Sonntag, 28. September 2014

Back home

Ich war in den vergangenen zwei Wochen im Urlaub. Alle Postings in diesem Zeitraum hatte ich voreingestellt. Man sehe es mir nach, dass ich einmal mehr auf eine unveröffentlichte Uraltgeschichte zurückgegriffen habe – deren letzten Teil ich wegen gleichzeitiger Hanebüchen- und Abgedroschenheit immerhin komplett entfernt habe ("origineller" Twist: Der Ich-Erzähler existiert nicht wirklich, sondern ist ein "brain in a vat").

Nun also wieder business as usual. Übrigens wurde in meiner Abwesenheit die 50.000-Besuchermarke geknackt.

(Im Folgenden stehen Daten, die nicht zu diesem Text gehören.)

/-! ### modBin -/

@[simp] theorem Dev.modBin_now (f : Binnacle → Binnacle) (d : Dev) : (d.modBin f).now = d.now := rfl
@[simp] theorem Dev.modBin_draws (f : Binnacle → Binnacle) (d : Dev) : (d.modBin f).draws = d.draws := rfl
@[simp] theorem Dev.modBin_nv (f : Binnacle → Binnacle) (d : Dev) : (d.modBin f).nv = d.nv := rfl
@[simp] theorem Dev.modBin_supply (f : Binnacle → Binnacle) (d : Dev) : (d.modBin f).supply = d.supply := rfl
@[simp] theorem Dev.modBin_host (f : Binnacle → Binnacle) (d : Dev) : (d.modBin f).host = d.host := rfl
@[simp] theorem Dev.modBin_prm (f : Binnacle → Binnacle) (d : Dev) : (d.modBin f).prm = d.prm := rfl
@[simp] theorem Dev.modBin_fw (f : Binnacle → Binnacle) (d : Dev) : (d.modBin f).fw = d.fw := rfl
@[simp] theorem Dev.modBin_door (f : Binnacle → Binnacle) (d : Dev) : (d.modBin f).door = d.door := rfl
@[simp] theorem Dev.modBin_leaf (f : Binnacle → Binnacle) (d : Dev) : (d.modBin f).leaf = d.leaf := rfl
@[simp] theorem Dev.modBin_step (f : Binnacle → Binnacle) (d : Dev) : (d.modBin f).step = d.step := rfl
@[simp] theorem Dev.modBin_pilot (f : Binnacle → Binnacle) (d : Dev) : (d.modBin f).pilot = d.pilot := rfl
@[simp] theorem Dev.modBin_sext (f : Binnacle → Binnacle) (d : Dev) : (d.modBin f).sext = d.sext := rfl
@[simp] theorem Dev.modBin_drive (f : Binnacle → Binnacle) (d : Dev) : (d.modBin f).drive = d.drive := rfl
@[simp] theorem Dev.modBin_skin (f : Binnacle → Binnacle) (d : Dev) : (d.modBin f).skin = d.skin := rfl
@[simp] theorem Dev.modBin_obst (f : Binnacle → Binnacle) (d : Dev) : (d.modBin f).obst = d.obst := rfl
@[simp] theorem Dev.modBin_load (f : Binnacle → Binnacle) (d : Dev) : (d.modBin f).load = d.load := rfl
@[simp] theorem Dev.modBin_bin (f : Binnacle → Binnacle) (d : Dev) : (d.modBin f).bin = f d.bin := rfl
@[simp] theorem Dev.modBin_bus (f : Binnacle → Binnacle) (d : Dev) : (d.modBin f).bus = d.bus := rfl
@[simp] theorem Dev.modBin_chron (f : Binnacle → Binnacle) (d : Dev) : (d.modBin f).chron = d.chron := rfl
@[simp] theorem Dev.modBin_log (f : Binnacle → Binnacle) (d : Dev) : (d.modBin f).log = d.log := rfl

/-! ### modDrive -/

@[simp] theorem Dev.modDrive_now (f : Drive → Drive) (d : Dev) : (d.modDrive f).now = d.now := rfl
@[simp] theorem Dev.modDrive_draws (f : Drive → Drive) (d : Dev) : (d.modDrive f).draws = d.draws := rfl
@[simp] theorem Dev.modDrive_nv (f : Drive → Drive) (d : Dev) : (d.modDrive f).nv = d.nv := rfl
@[simp] theorem Dev.modDrive_supply (f : Drive → Drive) (d : Dev) : (d.modDrive f).supply = d.supply := rfl
@[simp] theorem Dev.modDrive_host (f : Drive → Drive) (d : Dev) : (d.modDrive f).host = d.host := rfl
@[simp] theorem Dev.modDrive_prm (f : Drive → Drive) (d : Dev) : (d.modDrive f).prm = d.prm := rfl
@[simp] theorem Dev.modDrive_fw (f : Drive → Drive) (d : Dev) : (d.modDrive f).fw = d.fw := rfl
@[simp] theorem Dev.modDrive_door (f : Drive → Drive) (d : Dev) : (d.modDrive f).door = d.door := rfl
@[simp] theorem Dev.modDrive_leaf (f : Drive → Drive) (d : Dev) : (d.modDrive f).leaf = d.leaf := rfl
@[simp] theorem Dev.modDrive_step (f : Drive → Drive) (d : Dev) : (d.modDrive f).step = d.step := rfl
@[simp] theorem Dev.modDrive_pilot (f : Drive → Drive) (d : Dev) : (d.modDrive f).pilot = d.pilot := rfl
@[simp] theorem Dev.modDrive_sext (f : Drive → Drive) (d : Dev) : (d.modDrive f).sext = d.sext := rfl
@[simp] theorem Dev.modDrive_drive (f : Drive → Drive) (d : Dev) : (d.modDrive f).drive = f d.drive := rfl
@[simp] theorem Dev.modDrive_skin (f : Drive → Drive) (d : Dev) : (d.modDrive f).skin = d.skin := rfl
@[simp] theorem Dev.modDrive_obst (f : Drive → Drive) (d : Dev) : (d.modDrive f).obst = d.obst := rfl
@[simp] theorem Dev.modDrive_load (f : Drive → Drive) (d : Dev) : (d.modDrive f).load = d.load := rfl
@[simp] theorem Dev.modDrive_bin (f : Drive → Drive) (d : Dev) : (d.modDrive f).bin = d.bin := rfl
@[simp] theorem Dev.modDrive_bus (f : Drive → Drive) (d : Dev) : (d.modDrive f).bus = d.bus := rfl
@[simp] theorem Dev.modDrive_chron (f : Drive → Drive) (d : Dev) : (d.modDrive f).chron = d.chron := rfl
@[simp] theorem Dev.modDrive_log (f : Drive → Drive) (d : Dev) : (d.modDrive f).log = d.log := rfl

/-! ### modLeg -/

@[simp] theorem Dev.modLeg_now (n : Nat) (f : Leg → Leg) (d : Dev) : (d.modLeg n f).now = d.now := rfl
@[simp] theorem Dev.modLeg_draws (n : Nat) (f : Leg → Leg) (d : Dev) : (d.modLeg n f).draws = d.draws := rfl
@[simp] theorem Dev.modLeg_nv (n : Nat) (f : Leg → Leg) (d : Dev) : (d.modLeg n f).nv = d.nv := rfl
@[simp] theorem Dev.modLeg_supply (n : Nat) (f : Leg → Leg) (d : Dev) : (d.modLeg n f).supply = d.supply := rfl
@[simp] theorem Dev.modLeg_host (n : Nat) (f : Leg → Leg) (d : Dev) : (d.modLeg n f).host = d.host := rfl
@[simp] theorem Dev.modLeg_prm (n : Nat) (f : Leg → Leg) (d : Dev) : (d.modLeg n f).prm = d.prm := rfl
@[simp] theorem Dev.modLeg_fw (n : Nat) (f : Leg → Leg) (d : Dev) : (d.modLeg n f).fw = d.fw := rfl
@[simp] theorem Dev.modLeg_door (n : Nat) (f : Leg → Leg) (d : Dev) : (d.modLeg n f).door = d.door := rfl
@[simp] theorem Dev.modLeg_leaf (n : Nat) (f : Leg → Leg) (d : Dev) : (d.modLeg n f).leaf = d.leaf := rfl
@[simp] theorem Dev.modLeg_step (n : Nat) (f : Leg → Leg) (d : Dev) : (d.modLeg n f).step = d.step := rfl
@[simp] theorem Dev.modLeg_pilot (n : Nat) (f : Leg → Leg) (d : Dev) : (d.modLeg n f).pilot = d.pilot := rfl
@[simp] theorem Dev.modLeg_sext (n : Nat) (f : Leg → Leg) (d : Dev) : (d.modLeg n f).sext = d.sext := rfl
@[simp] theorem Dev.modLeg_drive (n : Nat) (f : Leg → Leg) (d : Dev) : (d.modLeg n f).drive = { d.drive with legs := modAt f n d.drive.legs } := rfl
@[simp] theorem Dev.modLeg_skin (n : Nat) (f : Leg → Leg) (d : Dev) : (d.modLeg n f).skin = d.skin := rfl
@[simp] theorem Dev.modLeg_obst (n : Nat) (f : Leg → Leg) (d : Dev) : (d.modLeg n f).obst = d.obst := rfl
@[simp] theorem Dev.modLeg_load (n : Nat) (f : Leg → Leg) (d : Dev) : (d.modLeg n f).load = d.load := rfl
@[simp] theorem Dev.modLeg_bin (n : Nat) (f : Leg → Leg) (d : Dev) : (d.modLeg n f).bin = d.bin := rfl
@[simp] theorem Dev.modLeg_bus (n : Nat) (f : Leg → Leg) (d : Dev) : (d.modLeg n f).bus = d.bus := rfl
@[simp] theorem Dev.modLeg_chron (n : Nat) (f : Leg → Leg) (d : Dev) : (d.modLeg n f).chron = d.chron := rfl
@[simp] theorem Dev.modLeg_log (n : Nat) (f : Leg → Leg) (d : Dev) : (d.modLeg n f).log = d.log := rfl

Donnerstag, 25. September 2014

Stellen einer Ausbildung (Teil 4)

Das Haus, vor dem ich stand, wies verspielte Ornamente im gesamten Farbspektrum auf. Zudem waren die Dachgiebel mit allerhand Tonfiguren und Motiven aus der indischen Mythologie verziert. Als endlich die Tür aufgetan wurde, erschien eine schätzungsweise siebenundzwanzigeinhalb Jahre alte Frau. Hurtig verliebte ich mich. Vom Äußeren her entsprach sie in etwa meinen Vorstellungen der idealen Partnerin. Die vielzitierten inneren Werte mussten noch ergründet werden, ich malte mir aber diesbezüglich gute Chancen aus. Hauptsache, sie gehörte nicht der mir verhassten Kategorie der Diskoschlampen an, welche einen Großteil der Mädelfraktion meiner ehemaligen Schulklasse stellte. Ich hatte eher einen Zugang zu den verschwiegenen, zahnbespangten, sittlich integren Streberinnen aus dem Algebra-Club zur Ausprägung gebracht. Denn wisset, ihr Spötter: In früher Schulzeit noch introvertiert, blühen jene Geschöpfe allmählich auf und entfalten sinnliche Brillenschlangen-Erotik, gepaart mit Intelligenz und einem wohligen Wesen. Mit so einer ließ sich die Zeit auf angenehme Weise verbringen! Man könnte nach einem ausgedehnten Skilanglauf in ein uriges Schankhaus einkehren und bei Kaffee und Apfelstrudel über neuronale Netzwerke parlieren. Cousin Pontius hatte geringere Ansprüche: "Sie muss nur dumm genug sein, um gefälschten Schmuck nicht zu erkennen!"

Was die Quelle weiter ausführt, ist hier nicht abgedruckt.